Reinsurers might ask for a known event exclusion or some other restriction – so the execution of those strategies is really important. A subset of this is underwriting of specialty coverage, a recent example of which is contingent business interruption. Tracking of that coverage is an important element of an insurer’s strategy. Reinsurers are asking for detail: how often it's deployed, at what limit, how it's priced. There are many moving parts to consider.

Ransomware

Not all ransomware events are high profile, but we’re looking at this area closely as it’s a trend that's impacting attritional loss ratios. It's important to understand that all the major ransomware attacks that have hit the headlines have had some really basic underlying causes. This is good news both for the sector and individual carriers, as attention to core cyber hygiene will go a long way in mitigating the potential impact of ransomware.

Not all ransomware events are high profile, but it’s a trend impacting attritional loss ratios.

Furthermore, insurers are approaching ransomware with increased underwriting discipline. They're using supplemental applications along with technology tools to assess the cyber security posture of insurance relative to ransomware – then they're acting based on that information. This might include putting up rates: we’re seeing hikes anywhere from 20% to more than 100%, depending on the mix of business.

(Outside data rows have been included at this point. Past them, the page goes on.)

-- ==== Sys2Proof/Syntax.lean ====
section
/-! DEFINITION. The seven commands of FEC-CORE with their operand fields (spec/30_encoding.md R63, R69; spec/opcode_table.json). -/

namespace Sys2Proof

/-- One constructor per row of the opcode table; the arguments are the operand fields of R63 in
their order. -/
inductive Instr where
  /-- HPARAM: M. -/
  | hparam (m : Nat)
  /-- HENC: DATA. -/
  | henc (data : BitVector)
  /-- HSYN: RECEIVED. -/
  | hsyn (received : BitVector)
  /-- HDEC: RECEIVED. -/
  | hdec (received : BitVector)
  /-- BSC: BITS_IN, BER. -/
  | bsc (bitsIn : BitVector) (ber : Nat)
  /-- GE: BITS_IN, P_GB, P_BG, P_G, P_B. -/
  | ge (bitsIn : BitVector) (pGB pBG pG pB : Nat)
  /-- DIFF: A, B. -/
  | diff (a b : BitVector)
deriving DecidableEq, Repr

end Sys2Proof
end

The last action could mean not renewing or declining a risk if the original insured is missing essential controls. It's going to take some time to see the impact on portfolios of these underwriting actions, but the changes have been in motion for many months now, starting with rate changes in the middle of last year, which should have a positive impact on results.

Pricing Decisions

Some important things are happening to support differentiation of rate, such as improved technology tools to assess individual risk exposure and help make more risk-specific pricing decisions. This can be both proprietary in-house technology and third-party tools. There are also portfolio management tools to support the high-level view.


Additionally, the insurance industry has been talking for several years about how a pool of loss information – on attack vectors or emerging trends, for example – would help improve underwriters’ approach to portfolio management, including pricing.

Seven insurers took the lead in June of this year, forming a coalition called CyberAcuView, which will analyse trends and causes of loss, among other things. This will really support the industry and the underwriting and pricing of risk.

Government Action

Governments are becoming increasingly involved in addressing cyber risks as they realise the need to defend their countries’ critical infrastructure. For example, the Cyber Solarium Commission, published in 2020 by the US government, made several recommendations to improve the nation's cybersecurity defences.

A specific subset of that is government contractors and suppliers. The Biden administration issued an executive order with certain requirements on government technology suppliers’ cyber security, which must be in place before they enter into new contracts.

There is also the question of how to disrupt the infrastructure of ransomware bad actors. These groups can be hampered through international and public-private sector cooperation, as there is both a structure and process around how to organise or disrupt payment.

Capital requirements

Another key area is the capital that might be needed to support the cyber insurance industry. Aon called for a US cyber study in relation to the renewal of the Terrorism Risk Insurance Act a couple of years ago. Looking at the potential scope of a systemic event and being able to decide what capital need might be there as a backstop is important to support the cyber insurance market in the long term.

In the short term, we’ll still have to work through the impact of ransomware, so we're going to see the market hardening while those underwriting actions are executed. But it’s important to keep an eye on long-term stable capacity and new ways to develop more.